#### WHAT THE TASK ASKS:
When the line containing "(∀ (s : State) (d h" appears in the entries below, begin printing there and stop after the line containing "advances it by"; print each of those lines exactly and no other line.

Collection entries

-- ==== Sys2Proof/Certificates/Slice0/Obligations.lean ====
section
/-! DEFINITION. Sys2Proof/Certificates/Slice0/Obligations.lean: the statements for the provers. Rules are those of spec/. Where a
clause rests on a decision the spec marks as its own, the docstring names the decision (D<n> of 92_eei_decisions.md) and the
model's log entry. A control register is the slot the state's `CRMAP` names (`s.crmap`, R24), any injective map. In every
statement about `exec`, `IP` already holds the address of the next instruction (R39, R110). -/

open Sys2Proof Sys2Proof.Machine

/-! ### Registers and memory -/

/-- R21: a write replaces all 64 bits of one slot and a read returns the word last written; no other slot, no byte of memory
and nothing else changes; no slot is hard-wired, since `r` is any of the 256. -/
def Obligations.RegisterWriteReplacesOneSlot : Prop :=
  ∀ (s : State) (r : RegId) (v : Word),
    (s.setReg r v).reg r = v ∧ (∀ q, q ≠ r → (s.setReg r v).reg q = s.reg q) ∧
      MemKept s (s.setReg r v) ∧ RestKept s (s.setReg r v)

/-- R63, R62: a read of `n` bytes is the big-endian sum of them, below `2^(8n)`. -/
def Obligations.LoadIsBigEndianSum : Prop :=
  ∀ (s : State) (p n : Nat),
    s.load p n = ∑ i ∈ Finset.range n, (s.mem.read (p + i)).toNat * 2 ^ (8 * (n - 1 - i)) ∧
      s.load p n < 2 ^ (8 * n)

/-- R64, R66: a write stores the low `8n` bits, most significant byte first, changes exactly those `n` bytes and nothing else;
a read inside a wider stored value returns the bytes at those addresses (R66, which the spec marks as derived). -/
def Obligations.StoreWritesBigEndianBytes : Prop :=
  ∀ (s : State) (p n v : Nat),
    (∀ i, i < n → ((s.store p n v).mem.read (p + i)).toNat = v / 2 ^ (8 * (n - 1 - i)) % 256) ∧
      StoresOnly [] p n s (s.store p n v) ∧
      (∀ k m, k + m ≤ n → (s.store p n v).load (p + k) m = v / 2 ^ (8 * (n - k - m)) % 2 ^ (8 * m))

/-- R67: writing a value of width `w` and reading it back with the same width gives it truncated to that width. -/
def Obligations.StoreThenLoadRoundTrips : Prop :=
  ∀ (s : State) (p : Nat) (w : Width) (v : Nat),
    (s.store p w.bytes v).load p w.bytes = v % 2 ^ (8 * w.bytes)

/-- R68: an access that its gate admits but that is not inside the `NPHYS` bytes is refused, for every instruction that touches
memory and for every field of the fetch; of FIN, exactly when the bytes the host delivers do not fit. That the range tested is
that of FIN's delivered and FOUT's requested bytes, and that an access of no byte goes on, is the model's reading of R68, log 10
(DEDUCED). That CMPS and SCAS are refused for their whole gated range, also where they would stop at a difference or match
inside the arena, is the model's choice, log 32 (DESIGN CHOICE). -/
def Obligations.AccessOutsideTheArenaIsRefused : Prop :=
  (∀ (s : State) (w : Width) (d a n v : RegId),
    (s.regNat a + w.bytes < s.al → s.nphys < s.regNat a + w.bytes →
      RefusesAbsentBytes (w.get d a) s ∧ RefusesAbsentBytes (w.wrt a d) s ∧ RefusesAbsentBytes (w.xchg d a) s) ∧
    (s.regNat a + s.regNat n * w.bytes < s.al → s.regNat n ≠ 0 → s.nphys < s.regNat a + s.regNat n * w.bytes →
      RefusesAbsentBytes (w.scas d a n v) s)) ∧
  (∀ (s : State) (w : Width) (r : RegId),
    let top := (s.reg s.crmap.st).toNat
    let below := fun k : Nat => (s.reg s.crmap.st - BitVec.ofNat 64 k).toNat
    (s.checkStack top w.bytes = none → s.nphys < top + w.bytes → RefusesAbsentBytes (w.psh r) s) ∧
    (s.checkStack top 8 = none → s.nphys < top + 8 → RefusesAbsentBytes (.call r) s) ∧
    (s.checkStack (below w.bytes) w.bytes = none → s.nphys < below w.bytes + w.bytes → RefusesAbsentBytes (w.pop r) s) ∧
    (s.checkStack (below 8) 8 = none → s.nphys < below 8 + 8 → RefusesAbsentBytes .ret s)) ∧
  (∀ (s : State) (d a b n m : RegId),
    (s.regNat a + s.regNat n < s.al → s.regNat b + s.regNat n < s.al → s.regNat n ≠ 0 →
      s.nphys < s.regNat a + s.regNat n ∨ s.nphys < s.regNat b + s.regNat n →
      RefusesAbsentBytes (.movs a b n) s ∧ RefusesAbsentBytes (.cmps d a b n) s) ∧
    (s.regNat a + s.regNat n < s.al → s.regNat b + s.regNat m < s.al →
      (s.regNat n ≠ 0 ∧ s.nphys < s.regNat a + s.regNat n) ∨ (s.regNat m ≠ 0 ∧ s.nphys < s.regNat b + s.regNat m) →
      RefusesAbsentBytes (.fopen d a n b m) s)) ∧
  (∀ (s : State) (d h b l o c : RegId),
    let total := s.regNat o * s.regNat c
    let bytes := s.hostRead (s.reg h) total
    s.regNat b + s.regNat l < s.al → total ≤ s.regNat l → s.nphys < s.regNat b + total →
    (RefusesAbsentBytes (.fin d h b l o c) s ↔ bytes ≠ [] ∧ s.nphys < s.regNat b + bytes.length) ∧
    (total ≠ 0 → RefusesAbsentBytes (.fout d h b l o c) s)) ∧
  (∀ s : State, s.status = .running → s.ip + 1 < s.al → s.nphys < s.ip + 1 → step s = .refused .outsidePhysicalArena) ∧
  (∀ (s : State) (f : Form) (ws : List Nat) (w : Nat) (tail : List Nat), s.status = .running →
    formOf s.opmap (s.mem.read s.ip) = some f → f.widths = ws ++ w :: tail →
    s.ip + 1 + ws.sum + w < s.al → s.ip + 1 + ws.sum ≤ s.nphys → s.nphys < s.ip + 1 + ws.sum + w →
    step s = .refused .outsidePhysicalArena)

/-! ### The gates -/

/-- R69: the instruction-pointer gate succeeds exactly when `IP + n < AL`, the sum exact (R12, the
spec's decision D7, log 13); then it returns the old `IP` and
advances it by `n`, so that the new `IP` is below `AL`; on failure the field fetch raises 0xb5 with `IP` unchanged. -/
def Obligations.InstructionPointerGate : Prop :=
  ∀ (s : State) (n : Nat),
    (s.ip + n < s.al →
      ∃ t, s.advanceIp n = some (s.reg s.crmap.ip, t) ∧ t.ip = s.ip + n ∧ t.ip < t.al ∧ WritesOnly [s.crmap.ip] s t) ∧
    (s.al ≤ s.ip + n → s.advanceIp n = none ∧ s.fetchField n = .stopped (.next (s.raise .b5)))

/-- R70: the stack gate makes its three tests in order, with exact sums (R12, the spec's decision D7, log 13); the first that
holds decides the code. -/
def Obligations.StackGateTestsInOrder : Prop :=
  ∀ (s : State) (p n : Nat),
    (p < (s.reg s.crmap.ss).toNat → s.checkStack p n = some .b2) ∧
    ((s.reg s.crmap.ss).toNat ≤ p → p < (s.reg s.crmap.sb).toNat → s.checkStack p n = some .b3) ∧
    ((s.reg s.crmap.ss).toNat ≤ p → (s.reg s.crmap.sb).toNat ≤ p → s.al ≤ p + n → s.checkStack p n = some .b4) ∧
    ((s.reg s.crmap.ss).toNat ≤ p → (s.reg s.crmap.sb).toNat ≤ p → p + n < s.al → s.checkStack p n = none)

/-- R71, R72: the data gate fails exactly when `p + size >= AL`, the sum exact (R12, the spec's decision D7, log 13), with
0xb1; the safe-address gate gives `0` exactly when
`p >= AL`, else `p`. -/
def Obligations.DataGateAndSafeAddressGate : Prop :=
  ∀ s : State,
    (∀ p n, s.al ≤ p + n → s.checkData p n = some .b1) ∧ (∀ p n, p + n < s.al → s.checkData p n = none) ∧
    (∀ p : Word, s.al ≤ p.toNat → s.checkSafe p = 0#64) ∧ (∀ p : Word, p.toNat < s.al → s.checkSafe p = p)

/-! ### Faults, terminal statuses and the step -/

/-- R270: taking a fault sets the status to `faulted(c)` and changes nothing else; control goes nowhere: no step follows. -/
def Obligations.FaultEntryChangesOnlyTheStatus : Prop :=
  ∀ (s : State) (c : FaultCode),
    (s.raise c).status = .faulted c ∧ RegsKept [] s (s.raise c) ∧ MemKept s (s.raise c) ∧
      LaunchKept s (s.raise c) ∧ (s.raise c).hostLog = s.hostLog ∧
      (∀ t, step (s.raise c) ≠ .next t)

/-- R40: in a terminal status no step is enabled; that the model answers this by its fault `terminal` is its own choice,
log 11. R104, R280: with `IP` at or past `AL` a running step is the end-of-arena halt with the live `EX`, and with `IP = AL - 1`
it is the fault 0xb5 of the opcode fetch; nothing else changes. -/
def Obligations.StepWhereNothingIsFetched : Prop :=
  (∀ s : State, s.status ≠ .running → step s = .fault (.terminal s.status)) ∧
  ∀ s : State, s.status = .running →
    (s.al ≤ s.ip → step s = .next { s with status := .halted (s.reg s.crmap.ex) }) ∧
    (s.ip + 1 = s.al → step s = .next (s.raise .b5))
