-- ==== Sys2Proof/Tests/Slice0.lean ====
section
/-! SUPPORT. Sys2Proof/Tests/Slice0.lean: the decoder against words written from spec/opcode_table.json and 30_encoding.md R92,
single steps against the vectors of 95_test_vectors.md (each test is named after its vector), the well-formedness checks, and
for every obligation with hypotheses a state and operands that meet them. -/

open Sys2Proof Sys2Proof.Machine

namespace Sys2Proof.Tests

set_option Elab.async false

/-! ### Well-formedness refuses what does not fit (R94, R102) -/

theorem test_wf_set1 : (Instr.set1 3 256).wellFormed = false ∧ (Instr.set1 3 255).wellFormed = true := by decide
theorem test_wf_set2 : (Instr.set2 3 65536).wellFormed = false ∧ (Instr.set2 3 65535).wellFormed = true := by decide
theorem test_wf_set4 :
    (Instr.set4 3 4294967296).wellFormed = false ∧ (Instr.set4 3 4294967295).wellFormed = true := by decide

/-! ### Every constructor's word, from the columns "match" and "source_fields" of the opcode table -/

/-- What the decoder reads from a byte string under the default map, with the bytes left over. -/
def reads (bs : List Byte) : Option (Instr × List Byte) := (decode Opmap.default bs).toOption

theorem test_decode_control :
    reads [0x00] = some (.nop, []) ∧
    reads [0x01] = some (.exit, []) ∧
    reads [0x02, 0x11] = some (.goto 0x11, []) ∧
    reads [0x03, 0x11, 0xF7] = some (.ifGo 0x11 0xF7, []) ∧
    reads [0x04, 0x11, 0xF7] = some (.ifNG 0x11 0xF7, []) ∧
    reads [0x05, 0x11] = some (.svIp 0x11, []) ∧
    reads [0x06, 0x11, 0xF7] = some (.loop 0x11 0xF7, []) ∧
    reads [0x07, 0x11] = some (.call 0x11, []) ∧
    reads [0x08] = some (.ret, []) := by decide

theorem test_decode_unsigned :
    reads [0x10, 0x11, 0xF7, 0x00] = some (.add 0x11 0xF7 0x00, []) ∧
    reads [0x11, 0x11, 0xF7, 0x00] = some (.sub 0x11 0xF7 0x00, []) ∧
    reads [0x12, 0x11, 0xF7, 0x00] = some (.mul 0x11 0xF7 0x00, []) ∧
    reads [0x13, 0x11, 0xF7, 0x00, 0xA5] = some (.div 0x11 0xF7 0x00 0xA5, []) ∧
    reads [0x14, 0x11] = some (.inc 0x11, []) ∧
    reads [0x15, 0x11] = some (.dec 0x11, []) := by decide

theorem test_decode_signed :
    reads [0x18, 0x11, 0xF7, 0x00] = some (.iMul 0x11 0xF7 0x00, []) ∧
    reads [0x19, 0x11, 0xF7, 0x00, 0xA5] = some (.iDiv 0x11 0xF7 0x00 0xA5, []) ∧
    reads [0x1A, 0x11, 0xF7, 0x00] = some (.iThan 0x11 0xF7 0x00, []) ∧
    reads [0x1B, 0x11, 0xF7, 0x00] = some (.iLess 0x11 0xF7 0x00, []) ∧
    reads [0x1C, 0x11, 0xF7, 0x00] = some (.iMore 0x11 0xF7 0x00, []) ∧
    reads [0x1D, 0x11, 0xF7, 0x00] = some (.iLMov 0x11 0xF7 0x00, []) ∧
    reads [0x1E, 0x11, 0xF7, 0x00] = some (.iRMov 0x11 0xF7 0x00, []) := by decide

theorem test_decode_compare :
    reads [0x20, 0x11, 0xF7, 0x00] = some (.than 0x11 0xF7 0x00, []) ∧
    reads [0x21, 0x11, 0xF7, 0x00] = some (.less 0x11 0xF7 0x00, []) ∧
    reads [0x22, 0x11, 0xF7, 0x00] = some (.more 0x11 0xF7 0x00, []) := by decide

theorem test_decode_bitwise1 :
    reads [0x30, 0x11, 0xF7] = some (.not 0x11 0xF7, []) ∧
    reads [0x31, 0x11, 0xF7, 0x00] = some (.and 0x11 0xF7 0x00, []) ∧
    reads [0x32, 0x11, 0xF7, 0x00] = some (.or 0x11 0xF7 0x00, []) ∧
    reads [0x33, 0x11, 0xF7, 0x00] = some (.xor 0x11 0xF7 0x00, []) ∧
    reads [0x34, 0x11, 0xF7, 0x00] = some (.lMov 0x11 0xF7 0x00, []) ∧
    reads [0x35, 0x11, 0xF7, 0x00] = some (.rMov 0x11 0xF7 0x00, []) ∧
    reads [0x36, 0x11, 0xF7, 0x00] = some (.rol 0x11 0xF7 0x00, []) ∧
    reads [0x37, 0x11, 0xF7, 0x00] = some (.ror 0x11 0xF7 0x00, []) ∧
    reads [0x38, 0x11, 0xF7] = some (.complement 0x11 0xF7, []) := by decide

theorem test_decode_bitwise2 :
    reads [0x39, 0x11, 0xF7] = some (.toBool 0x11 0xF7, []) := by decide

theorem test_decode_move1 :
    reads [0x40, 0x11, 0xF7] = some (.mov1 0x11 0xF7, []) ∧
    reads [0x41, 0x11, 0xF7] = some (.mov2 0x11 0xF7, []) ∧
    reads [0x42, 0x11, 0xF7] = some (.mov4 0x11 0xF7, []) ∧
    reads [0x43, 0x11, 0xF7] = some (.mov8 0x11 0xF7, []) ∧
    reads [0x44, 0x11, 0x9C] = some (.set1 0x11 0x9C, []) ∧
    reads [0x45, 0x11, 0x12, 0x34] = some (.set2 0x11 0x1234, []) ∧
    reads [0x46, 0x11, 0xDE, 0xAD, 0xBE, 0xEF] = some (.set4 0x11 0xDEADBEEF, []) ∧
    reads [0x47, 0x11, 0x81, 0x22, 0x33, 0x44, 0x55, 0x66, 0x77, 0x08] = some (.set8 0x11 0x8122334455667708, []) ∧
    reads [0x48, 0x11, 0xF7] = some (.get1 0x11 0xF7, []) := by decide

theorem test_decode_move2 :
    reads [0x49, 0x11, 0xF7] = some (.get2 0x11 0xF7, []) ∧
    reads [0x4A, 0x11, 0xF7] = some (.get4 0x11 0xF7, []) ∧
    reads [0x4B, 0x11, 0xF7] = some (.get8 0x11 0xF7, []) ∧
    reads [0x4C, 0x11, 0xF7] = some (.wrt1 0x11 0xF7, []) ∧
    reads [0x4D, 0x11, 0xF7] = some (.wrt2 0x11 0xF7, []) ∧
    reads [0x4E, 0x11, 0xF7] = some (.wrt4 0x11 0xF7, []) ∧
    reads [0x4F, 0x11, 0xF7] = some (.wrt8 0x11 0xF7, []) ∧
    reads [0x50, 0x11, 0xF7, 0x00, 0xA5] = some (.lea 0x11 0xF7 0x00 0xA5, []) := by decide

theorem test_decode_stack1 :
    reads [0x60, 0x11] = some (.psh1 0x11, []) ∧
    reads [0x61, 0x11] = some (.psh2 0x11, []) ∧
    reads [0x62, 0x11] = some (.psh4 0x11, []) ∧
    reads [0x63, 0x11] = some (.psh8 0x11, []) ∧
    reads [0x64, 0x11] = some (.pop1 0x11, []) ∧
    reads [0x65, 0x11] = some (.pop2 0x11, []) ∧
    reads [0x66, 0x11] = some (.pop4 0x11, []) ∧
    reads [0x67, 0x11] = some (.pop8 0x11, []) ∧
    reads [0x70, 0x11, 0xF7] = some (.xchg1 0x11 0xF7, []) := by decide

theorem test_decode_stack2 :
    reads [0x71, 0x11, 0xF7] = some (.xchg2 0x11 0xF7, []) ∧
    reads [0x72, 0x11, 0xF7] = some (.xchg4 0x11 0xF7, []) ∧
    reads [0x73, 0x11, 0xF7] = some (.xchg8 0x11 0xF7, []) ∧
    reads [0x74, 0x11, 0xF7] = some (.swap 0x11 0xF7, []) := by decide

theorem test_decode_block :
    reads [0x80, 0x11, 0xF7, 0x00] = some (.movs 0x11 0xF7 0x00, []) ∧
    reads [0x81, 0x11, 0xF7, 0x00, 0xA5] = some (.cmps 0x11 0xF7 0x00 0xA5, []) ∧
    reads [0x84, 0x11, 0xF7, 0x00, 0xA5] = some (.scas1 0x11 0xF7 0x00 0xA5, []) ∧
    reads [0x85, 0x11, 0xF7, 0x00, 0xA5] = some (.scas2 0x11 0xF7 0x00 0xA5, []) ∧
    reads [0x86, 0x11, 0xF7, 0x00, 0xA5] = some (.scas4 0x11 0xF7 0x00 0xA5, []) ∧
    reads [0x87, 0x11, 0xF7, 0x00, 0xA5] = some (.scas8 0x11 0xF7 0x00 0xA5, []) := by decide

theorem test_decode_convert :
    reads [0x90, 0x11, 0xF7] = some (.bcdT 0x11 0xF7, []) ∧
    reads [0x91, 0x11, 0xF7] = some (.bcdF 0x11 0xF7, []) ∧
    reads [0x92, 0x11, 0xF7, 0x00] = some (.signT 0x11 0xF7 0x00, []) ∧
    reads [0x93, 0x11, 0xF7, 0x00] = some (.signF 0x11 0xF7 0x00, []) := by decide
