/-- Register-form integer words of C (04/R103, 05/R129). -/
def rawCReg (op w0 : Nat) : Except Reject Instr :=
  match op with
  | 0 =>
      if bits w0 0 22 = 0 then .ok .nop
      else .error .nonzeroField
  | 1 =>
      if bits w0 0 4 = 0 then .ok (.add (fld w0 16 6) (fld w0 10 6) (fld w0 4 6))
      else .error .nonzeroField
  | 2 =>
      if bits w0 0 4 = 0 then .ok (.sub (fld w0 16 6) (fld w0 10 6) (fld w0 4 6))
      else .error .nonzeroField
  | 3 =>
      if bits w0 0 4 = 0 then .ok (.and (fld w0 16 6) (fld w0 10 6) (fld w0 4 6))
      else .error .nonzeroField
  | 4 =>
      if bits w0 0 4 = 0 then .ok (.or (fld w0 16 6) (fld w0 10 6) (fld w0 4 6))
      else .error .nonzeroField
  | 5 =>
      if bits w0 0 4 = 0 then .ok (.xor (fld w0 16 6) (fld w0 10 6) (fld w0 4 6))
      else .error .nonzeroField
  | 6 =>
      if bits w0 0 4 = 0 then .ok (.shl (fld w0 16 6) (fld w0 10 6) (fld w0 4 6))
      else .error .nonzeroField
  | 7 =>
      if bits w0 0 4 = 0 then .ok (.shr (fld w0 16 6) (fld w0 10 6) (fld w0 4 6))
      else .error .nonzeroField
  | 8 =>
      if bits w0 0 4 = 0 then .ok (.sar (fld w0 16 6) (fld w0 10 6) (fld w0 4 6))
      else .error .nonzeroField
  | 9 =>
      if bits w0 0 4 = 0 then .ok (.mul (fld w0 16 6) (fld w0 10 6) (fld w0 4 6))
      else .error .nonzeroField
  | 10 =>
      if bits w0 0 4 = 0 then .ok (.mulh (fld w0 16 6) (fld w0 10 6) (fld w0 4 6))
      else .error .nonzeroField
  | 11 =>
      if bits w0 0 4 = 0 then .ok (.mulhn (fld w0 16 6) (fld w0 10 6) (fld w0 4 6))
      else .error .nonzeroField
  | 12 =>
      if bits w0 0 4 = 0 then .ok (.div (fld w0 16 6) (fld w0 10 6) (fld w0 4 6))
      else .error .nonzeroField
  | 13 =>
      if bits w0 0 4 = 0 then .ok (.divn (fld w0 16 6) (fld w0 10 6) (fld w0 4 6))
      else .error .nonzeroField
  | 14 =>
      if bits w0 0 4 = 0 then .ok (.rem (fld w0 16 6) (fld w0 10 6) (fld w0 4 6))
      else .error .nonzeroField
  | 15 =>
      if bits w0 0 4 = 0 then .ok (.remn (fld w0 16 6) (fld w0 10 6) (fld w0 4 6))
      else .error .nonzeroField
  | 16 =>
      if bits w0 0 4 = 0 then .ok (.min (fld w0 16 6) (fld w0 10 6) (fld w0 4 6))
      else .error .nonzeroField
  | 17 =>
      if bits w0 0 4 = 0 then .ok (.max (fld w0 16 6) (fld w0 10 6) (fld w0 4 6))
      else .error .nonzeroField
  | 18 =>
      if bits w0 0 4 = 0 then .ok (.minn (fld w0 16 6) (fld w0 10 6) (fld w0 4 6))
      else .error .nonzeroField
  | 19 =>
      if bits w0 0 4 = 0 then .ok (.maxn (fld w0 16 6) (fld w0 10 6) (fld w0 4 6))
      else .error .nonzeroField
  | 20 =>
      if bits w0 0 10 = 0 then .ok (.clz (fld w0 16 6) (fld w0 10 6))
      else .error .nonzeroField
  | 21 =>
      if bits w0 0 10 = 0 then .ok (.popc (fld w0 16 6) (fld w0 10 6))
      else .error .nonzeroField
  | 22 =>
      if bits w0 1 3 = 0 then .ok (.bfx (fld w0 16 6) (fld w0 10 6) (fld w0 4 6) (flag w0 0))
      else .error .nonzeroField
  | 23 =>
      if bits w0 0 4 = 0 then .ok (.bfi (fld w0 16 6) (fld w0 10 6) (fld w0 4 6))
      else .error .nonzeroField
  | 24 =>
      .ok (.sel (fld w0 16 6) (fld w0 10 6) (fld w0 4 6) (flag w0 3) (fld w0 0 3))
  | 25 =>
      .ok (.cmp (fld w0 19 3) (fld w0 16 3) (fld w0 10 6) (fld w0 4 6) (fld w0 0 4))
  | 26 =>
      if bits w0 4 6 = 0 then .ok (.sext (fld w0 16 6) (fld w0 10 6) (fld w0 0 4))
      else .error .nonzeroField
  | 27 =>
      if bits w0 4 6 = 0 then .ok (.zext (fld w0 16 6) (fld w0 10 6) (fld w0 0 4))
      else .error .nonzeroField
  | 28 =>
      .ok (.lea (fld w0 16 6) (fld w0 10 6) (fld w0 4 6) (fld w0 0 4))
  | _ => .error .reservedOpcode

#### RESPONSE BELOW:
  (∀ (s : State) (d h b l o c : RegId),
    let total := s.regNat o * s.regNat c
    let bytes := s.hostRead (s.reg h) total
    s.regNat b + s.regNat l < s.al → total ≤ s.regNat l → s.nphys < s.regNat b + total →
    (RefusesAbsentBytes (.fin d h b l o c) s ↔ bytes ≠ [] ∧ s.nphys < s.regNat b + bytes.length) ∧
    (total ≠ 0 → RefusesAbsentBytes (.fout d h b l o c) s)) ∧
  (∀ s : State, s.status = .running → s.ip + 1 < s.al → s.nphys < s.ip + 1 → step s = .refused .outsidePhysicalArena) ∧
  (∀ (s : State) (f : Form) (ws : List Nat) (w : Nat) (tail : List Nat), s.status = .running →
    formOf s.opmap (s.mem.read s.ip) = some f → f.widths = ws ++ w :: tail →
    s.ip + 1 + ws.sum + w < s.al → s.ip + 1 + ws.sum ≤ s.nphys → s.nphys < s.ip + 1 + ws.sum + w →
    step s = .refused .outsidePhysicalArena)

/-! ### The gates -/

/-- R69: the instruction-pointer gate succeeds exactly when `IP + n < AL`, the sum exact (R12, the
spec's decision D7, log 13); then it returns the old `IP` and
advances it by `n`, so that the new `IP` is below `AL`; on failure the field fetch raises 0xb5 with `IP` unchanged. -/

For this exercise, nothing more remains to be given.